━━━━━ Provided information

-- ==== Sys2Proof/Syntax.lean ====
section
/-! DEFINITION. The commands of the block: every row of the table of operations and events, with the data that the
outside world brings with it. A command that follows from a register write carries the written values; an event on a
pin, a bus, a link or in host memory carries what the part sees there. Times are TAI ns; a raw capture is in 1/16 ns
(R60). -/

namespace Sys2Proof

/-- The fields of a frame as they stand on a medium or in a record: FORMAT (Table 4.6), ID (Table 4.5), the CAN XL
acceptance field and the payload (for an Ethernet-type frame every byte from the destination address to the FCS,
exclusive). -/
structure Wire where
  kind : Nat          -- 0 classical, 1 FD, 2 XL, 3 Ethernet, 4 T1S, 5 UART, 6 internal
  ide  : Bool
  brs  : Bool
  rtr  : Bool
  esi  : Bool
  id   : Nat
  af   : Nat
  data : Bytes
  deriving DecidableEq, Repr

/-- Words of the doorbell page as an intake slot reads it, by page offset (Table 4.3). -/
abbrev PageWords := List (Nat × Nat)

/-- Is a list of words one of the doorbell page: each at the offset of one of its indices (Table 4.3), of 32 bits? -/
def pageOk (p : PageWords) : Bool :=
  p.all fun (e : Nat × Nat) => decide (0x40 ≤ e.1 ∧ e.1 < 0x340 ∧ e.1 % 4 = 0 ∧ e.2 < 2 ^ 32)

/-- One read of a TX descriptor slot: its 32 bytes, or none where the read failed (R86), and its payload or input
buffer, or none where that read failed. -/
structure DescRead where
  ring    : Nat
  bytes   : Option Bytes
  payload : Option Bytes
  deriving DecidableEq, Repr

/-- The fields of an Announce message that the BMCA compares. -/
structure Announce where
  sender : Nat
  gmId   : Nat
  prio1  : Nat
  cls    : Nat
  acc    : Nat
  oslv   : Nat
  prio2  : Nat
  steps  : Nat
  path   : List Nat := []   -- clock identities of its path trace TLV (Table 3.2)
  deriving DecidableEq, Repr

/-- What a sector of the embedded NVM meets in a write: an erase and whether its verify fails, then the pulses of a
program (0: none) and whether a word reads back uncorrectable (R402). -/
structure SectorWear where
  sector    : Nat
  erased    : Bool
  eraseFail : Bool
  pulses    : Nat
  bad       : Bool
  deriving DecidableEq, Repr

/-- How ISO 11898-1 counts a detected error (R180). -/
inductive ErrCount where
  /-- a receiver detects an error: REC + 1 -/
  | receiver
  /-- a receiver sees a dominant bit first after its error flag, or a bit error in its flag: REC + 8 -/
  | receiverFlag
  /-- a transmitter sends an error flag: TEC + 8 -/
  | transmitter
  /-- a passive transmitter's acknowledge error without a dominant bit in its flag, or a stuff error in arbitration:
  no change -/
  | transmitterExempt
  deriving DecidableEq, Repr

/-- One line of an imager frame between Frame Start and Frame End: did its payload CRC hold, and its pixels' raw
values. -/
structure NestLine where
  crcOk  : Bool
  pixels : List Nat
  deriving DecidableEq, Repr

/-- What a CSI-2 receiver has counted since the last Frame Start or Frame End, beside the lines it hands on: header ECC
corrections, discarded packets, discarded data types and channels, and bad lines of a frame that never ended. -/
structure CsiCounts where
  eccCorr  : Nat
  eccDrop  : Nat
  dtDrop   : Nat
  crcLines : Nat
  deriving DecidableEq, Repr

/-- How one 32-bit access reaches BAR0: the path (R479), the byte enables of the doubleword, and, of the request it belongs to,
the last byte enables and the length in doublewords. -/
structure Access where
  path : Nat
  be   : Nat
  last : Nat
  len  : Nat
  deriving DecidableEq, Repr

/-- A path and byte enables that exist. -/
def Access.ok (a : Access) : Bool := decide (a.path < 4 ∧ a.be < 16 ∧ a.last < 16 ∧ 1 ≤ a.len)

/-- A register service request (Table 17.3): the fields before DATA, and every byte that follows the first 16. -/
structure Request where
  magic   : Nat
  version : Nat
  seq     : Nat
  count   : Nat
  offset  : Nat
  body    : Bytes
  deriving DecidableEq, Repr

/-- A doubleword of BAR0. -/
def bar0 (off : Nat) : Bool := decide (off < 0x4000000 ∧ off % 4 = 0)

/-- Does a UNIT name a unit of the state registry (Table 17.1)? -/
def registryUnit (u : Nat) : Bool :=
  match u / 4096 with
  | 1 => decide (u % 4096 < 80)
  | 2 => decide (u % 4096 < 24)
  | 3 => decide (u % 4096 < 64)
  | 4 => decide (u % 4096 < 64)
  | 5 => decide (u % 4096 < 2)
  | 6 => decide (u % 4096 < 1)
  | _ => false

━━━━━━━━━━

▸ What is expected
Your answer should be exactly the lines of the data above, from the first through the line containing "p.all fun (e".

▸ Answer to the exercise
-- ==== Sys2Proof/Syntax.lean ====
section
/-! DEFINITION. The commands of the block: every row of the table of operations and events, with the data that the
outside world brings with it. A command that follows from a register write carries the written values; an event on a
pin, a bus, a link or in host memory carries what the part sees there. Times are TAI ns; a raw capture is in 1/16 ns
(R60). -/

namespace Sys2Proof

/-- The fields of a frame as they stand on a medium or in a record: FORMAT (Table 4.6), ID (Table 4.5), the CAN XL
acceptance field and the payload (for an Ethernet-type frame every byte from the destination address to the FCS,
exclusive). -/
structure Wire where
  kind : Nat          -- 0 classical, 1 FD, 2 XL, 3 Ethernet, 4 T1S, 5 UART, 6 internal
  ide  : Bool
  brs  : Bool
  rtr  : Bool
  esi  : Bool
  id   : Nat
  af   : Nat
  data : Bytes
  deriving DecidableEq, Repr

/-- Words of the doorbell page as an intake slot reads it, by page offset (Table 4.3). -/
abbrev PageWords := List (Nat × Nat)

/-- Is a list of words one of the doorbell page: each at the offset of one of its indices (Table 4.3), of 32 bits? -/
def pageOk (p : PageWords) : Bool :=
  p.all fun (e : Nat × Nat) => decide (0x40 ≤ e.1 ∧ e.1 < 0x340 ∧ e.1 % 4 = 0 ∧ e.2 < 2 ^ 32)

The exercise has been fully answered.